Assigned task - Begin at the line containing "-- ==== Sys2Proof/Machine/Queues.lean" in the entries below and end at the line containing "zero (R323)? -/"; transcribe that range exactly and nothing outside it.

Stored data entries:
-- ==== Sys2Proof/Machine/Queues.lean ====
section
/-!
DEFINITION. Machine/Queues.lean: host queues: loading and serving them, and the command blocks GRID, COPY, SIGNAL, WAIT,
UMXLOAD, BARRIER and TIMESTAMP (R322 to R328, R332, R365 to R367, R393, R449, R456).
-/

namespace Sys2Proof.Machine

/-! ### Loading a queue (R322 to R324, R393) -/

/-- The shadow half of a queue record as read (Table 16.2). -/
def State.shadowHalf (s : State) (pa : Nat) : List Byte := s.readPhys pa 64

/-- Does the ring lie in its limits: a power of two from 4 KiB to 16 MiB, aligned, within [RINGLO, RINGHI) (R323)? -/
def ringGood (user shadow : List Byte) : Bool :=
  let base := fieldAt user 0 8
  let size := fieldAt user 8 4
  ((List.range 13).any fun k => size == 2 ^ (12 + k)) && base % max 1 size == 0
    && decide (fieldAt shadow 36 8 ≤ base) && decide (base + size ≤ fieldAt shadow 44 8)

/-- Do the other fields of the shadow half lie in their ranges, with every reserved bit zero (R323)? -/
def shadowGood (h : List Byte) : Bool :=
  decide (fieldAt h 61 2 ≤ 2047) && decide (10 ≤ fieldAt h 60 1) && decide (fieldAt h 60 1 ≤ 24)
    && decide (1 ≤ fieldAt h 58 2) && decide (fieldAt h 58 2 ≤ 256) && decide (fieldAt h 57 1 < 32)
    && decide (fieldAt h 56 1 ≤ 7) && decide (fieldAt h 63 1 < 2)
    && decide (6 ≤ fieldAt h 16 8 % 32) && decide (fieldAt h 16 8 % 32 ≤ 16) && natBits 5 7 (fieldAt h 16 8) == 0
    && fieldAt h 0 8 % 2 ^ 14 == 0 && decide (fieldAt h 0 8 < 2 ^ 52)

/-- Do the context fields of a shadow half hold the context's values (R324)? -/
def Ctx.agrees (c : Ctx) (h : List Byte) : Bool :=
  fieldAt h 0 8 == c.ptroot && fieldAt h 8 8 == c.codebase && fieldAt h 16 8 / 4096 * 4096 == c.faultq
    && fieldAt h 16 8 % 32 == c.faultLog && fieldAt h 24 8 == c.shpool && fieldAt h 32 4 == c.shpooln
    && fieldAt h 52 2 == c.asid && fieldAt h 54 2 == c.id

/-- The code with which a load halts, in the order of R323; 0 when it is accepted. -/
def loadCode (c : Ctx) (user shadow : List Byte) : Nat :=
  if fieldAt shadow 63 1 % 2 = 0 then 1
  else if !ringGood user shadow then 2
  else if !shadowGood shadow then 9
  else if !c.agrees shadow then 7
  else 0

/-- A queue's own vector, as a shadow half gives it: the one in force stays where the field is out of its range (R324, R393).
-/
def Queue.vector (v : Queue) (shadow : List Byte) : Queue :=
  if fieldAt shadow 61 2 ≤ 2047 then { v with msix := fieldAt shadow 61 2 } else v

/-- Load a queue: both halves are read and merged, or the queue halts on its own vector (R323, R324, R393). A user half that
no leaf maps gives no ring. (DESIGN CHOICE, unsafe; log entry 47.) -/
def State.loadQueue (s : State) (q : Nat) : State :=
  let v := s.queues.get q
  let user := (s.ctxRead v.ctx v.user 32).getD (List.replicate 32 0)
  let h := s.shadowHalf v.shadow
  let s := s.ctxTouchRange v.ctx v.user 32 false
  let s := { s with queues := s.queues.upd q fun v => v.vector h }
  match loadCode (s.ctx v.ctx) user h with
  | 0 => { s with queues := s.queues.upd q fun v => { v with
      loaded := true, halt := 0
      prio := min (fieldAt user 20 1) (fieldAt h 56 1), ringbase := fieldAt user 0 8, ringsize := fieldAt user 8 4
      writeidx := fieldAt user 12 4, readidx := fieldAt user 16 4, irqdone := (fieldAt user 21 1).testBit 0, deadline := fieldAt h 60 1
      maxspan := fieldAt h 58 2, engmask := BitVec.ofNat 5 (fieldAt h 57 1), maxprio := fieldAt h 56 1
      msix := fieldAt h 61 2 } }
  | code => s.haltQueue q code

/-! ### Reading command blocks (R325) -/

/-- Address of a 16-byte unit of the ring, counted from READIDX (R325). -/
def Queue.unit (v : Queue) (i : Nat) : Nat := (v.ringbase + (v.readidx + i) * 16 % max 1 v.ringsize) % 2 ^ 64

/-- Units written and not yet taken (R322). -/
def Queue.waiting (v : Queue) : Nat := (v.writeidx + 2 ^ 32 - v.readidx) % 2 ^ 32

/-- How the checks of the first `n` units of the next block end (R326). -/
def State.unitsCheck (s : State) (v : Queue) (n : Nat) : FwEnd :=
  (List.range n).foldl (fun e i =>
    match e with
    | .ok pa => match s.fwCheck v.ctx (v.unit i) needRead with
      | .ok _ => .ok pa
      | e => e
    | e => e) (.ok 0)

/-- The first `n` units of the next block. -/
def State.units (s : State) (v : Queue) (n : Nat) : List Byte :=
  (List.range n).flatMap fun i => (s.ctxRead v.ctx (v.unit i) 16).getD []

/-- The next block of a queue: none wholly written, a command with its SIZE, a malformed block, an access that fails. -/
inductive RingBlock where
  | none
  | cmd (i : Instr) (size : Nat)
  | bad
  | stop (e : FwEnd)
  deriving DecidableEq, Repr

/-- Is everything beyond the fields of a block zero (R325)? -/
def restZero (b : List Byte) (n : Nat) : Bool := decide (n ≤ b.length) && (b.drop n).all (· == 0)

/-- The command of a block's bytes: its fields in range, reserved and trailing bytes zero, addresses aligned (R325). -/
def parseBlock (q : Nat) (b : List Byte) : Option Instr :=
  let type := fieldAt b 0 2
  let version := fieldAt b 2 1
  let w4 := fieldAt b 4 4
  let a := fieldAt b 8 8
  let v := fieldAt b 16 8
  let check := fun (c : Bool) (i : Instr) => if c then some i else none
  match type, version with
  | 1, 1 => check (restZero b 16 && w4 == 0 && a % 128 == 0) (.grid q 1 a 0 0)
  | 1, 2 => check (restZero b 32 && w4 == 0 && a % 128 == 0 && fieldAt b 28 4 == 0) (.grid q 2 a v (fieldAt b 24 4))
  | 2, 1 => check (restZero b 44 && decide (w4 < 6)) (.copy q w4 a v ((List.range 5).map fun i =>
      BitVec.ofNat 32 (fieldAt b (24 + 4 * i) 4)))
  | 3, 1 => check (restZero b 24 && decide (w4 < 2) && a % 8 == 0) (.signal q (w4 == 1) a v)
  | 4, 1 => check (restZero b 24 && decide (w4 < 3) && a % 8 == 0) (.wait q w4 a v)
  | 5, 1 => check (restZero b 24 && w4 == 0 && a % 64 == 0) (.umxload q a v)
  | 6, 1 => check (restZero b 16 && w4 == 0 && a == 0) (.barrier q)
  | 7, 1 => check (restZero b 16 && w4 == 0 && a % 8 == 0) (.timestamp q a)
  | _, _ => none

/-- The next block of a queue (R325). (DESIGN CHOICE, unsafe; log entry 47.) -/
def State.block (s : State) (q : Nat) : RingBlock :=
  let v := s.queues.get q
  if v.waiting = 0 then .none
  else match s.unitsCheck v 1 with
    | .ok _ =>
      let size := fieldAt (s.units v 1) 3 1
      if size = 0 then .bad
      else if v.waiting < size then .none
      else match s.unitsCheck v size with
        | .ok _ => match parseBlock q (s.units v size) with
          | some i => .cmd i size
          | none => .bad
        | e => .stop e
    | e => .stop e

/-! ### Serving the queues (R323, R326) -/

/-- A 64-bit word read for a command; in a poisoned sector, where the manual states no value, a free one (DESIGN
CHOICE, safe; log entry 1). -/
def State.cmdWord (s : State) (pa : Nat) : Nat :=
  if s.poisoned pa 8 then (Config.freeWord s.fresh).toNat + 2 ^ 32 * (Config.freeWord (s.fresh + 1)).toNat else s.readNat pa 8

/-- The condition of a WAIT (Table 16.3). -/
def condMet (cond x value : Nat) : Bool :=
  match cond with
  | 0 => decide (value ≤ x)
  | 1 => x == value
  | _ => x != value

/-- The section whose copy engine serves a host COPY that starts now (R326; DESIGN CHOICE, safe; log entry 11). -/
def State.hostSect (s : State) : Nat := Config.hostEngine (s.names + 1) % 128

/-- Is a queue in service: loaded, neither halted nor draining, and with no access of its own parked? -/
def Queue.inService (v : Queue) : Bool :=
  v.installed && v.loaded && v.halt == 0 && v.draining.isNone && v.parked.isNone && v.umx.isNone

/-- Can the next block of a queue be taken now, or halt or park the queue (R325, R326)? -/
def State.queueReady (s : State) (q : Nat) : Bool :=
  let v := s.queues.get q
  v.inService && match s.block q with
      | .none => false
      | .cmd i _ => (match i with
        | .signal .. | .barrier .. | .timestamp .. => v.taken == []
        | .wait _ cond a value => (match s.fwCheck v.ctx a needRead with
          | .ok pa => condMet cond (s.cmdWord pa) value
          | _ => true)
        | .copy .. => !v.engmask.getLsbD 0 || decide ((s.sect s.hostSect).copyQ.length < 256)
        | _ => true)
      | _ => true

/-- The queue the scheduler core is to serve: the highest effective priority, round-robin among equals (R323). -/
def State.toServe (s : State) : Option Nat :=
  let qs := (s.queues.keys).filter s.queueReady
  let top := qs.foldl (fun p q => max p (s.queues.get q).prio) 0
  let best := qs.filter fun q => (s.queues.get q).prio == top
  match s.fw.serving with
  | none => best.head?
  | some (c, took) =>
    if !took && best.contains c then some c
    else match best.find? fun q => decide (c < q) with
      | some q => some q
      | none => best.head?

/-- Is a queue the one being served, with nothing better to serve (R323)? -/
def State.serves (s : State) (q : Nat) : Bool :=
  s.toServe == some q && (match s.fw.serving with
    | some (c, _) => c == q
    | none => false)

* * *

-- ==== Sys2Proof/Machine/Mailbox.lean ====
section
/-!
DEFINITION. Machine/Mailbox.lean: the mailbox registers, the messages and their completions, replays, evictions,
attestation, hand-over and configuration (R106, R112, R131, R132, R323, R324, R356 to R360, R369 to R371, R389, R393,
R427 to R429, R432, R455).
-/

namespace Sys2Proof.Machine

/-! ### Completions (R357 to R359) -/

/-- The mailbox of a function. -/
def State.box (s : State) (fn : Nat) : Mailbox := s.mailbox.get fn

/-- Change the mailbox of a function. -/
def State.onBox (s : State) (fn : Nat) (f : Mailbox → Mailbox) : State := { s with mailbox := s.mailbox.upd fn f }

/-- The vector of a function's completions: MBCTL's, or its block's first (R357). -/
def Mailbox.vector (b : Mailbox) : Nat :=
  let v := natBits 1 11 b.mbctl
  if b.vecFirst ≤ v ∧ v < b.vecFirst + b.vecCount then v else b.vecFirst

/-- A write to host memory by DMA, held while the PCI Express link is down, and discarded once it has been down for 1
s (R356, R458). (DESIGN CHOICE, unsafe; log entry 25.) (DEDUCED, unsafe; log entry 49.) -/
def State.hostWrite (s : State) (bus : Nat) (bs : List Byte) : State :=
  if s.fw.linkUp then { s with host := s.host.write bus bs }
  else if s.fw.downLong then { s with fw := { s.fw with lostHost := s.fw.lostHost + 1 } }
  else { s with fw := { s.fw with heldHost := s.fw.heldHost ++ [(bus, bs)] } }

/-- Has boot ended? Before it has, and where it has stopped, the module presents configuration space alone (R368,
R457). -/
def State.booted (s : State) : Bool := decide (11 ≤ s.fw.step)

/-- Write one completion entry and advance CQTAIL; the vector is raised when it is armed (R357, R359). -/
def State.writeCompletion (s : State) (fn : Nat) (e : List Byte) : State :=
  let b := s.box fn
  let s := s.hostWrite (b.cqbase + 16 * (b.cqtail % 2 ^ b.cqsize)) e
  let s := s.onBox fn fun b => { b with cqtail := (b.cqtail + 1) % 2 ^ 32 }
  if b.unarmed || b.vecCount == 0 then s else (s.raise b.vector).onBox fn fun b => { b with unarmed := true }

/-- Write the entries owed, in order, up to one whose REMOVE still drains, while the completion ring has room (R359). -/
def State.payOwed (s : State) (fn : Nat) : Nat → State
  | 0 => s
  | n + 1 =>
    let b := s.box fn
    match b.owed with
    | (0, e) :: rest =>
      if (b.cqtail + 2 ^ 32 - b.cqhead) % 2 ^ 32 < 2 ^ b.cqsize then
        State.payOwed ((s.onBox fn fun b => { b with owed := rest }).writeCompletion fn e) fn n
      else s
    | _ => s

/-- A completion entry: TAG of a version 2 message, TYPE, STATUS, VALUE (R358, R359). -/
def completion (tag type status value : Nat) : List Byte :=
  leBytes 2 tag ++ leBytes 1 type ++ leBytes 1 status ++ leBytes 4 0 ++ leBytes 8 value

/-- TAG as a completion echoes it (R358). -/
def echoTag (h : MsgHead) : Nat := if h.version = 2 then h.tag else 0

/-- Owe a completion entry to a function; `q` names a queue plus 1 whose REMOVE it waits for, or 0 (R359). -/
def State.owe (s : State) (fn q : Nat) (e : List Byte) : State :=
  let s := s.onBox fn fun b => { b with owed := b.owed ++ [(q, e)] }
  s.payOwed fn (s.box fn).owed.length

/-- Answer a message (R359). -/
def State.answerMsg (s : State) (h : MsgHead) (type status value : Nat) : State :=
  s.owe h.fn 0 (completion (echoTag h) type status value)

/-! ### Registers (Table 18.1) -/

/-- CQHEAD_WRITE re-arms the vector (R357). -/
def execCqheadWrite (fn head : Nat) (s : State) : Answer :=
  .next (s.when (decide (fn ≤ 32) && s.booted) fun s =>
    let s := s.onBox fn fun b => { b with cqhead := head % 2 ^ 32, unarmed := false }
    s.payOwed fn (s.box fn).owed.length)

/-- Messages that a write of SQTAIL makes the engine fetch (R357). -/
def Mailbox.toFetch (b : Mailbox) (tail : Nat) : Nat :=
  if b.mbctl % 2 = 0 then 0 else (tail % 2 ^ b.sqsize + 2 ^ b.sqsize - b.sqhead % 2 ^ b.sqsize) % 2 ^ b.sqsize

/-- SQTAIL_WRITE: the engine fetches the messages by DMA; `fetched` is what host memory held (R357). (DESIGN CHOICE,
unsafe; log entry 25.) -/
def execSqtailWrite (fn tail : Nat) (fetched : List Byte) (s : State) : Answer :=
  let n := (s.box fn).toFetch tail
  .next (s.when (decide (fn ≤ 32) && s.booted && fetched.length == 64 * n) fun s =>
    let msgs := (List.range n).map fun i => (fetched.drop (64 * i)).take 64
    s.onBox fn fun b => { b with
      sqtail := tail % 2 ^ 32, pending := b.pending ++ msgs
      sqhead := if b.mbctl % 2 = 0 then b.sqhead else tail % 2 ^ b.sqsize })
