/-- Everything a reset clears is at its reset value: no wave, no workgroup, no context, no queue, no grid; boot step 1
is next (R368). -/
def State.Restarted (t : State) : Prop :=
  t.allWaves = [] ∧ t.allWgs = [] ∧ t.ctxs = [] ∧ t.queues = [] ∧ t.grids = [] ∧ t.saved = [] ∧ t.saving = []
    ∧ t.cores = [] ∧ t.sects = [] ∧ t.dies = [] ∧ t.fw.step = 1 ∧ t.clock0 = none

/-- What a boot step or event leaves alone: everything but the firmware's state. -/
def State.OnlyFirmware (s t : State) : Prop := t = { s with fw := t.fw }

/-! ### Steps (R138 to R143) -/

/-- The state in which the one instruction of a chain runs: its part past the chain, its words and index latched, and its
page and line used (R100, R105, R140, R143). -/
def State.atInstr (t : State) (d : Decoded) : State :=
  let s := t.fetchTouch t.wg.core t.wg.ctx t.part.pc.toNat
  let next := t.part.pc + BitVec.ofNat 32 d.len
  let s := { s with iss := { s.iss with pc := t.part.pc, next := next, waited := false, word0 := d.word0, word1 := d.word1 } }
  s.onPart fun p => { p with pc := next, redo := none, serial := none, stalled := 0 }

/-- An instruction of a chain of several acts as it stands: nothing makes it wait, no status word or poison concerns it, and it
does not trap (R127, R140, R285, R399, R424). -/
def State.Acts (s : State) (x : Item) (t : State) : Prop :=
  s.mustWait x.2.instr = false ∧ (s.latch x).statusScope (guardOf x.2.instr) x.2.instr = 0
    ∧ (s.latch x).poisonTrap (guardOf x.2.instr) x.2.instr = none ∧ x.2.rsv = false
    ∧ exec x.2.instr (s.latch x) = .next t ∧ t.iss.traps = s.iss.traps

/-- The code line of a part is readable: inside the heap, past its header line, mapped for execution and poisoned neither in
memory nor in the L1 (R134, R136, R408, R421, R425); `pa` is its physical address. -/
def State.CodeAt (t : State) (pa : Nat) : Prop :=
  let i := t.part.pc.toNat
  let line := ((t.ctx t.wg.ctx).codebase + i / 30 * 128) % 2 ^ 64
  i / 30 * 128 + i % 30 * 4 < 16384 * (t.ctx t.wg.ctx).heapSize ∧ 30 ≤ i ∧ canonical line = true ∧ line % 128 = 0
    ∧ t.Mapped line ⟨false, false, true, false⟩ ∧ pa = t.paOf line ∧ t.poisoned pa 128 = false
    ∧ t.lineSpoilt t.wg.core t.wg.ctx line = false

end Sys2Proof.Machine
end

Result of the exercise -
-- ==== Sys2Proof/Machine/Queues.lean ====
section
/-!
DEFINITION. Machine/Queues.lean: host queues: loading and serving them, and the command blocks GRID, COPY, SIGNAL, WAIT,
UMXLOAD, BARRIER and TIMESTAMP (R322 to R328, R332, R365 to R367, R393, R449, R456).
-/

namespace Sys2Proof.Machine

/-! ### Loading a queue (R322 to R324, R393) -/

/-- The shadow half of a queue record as read (Table 16.2). -/
def State.shadowHalf (s : State) (pa : Nat) : List Byte := s.readPhys pa 64

/-- Does the ring lie in its limits: a power of two from 4 KiB to 16 MiB, aligned, within [RINGLO, RINGHI) (R323)? -/
def ringGood (user shadow : List Byte) : Bool :=
  let base := fieldAt user 0 8
  let size := fieldAt user 8 4
  ((List.range 13).any fun k => size == 2 ^ (12 + k)) && base % max 1 size == 0
    && decide (fieldAt shadow 36 8 ≤ base) && decide (base + size ≤ fieldAt shadow 44 8)

/-- Do the other fields of the shadow half lie in their ranges, with every reserved bit zero (R323)? -/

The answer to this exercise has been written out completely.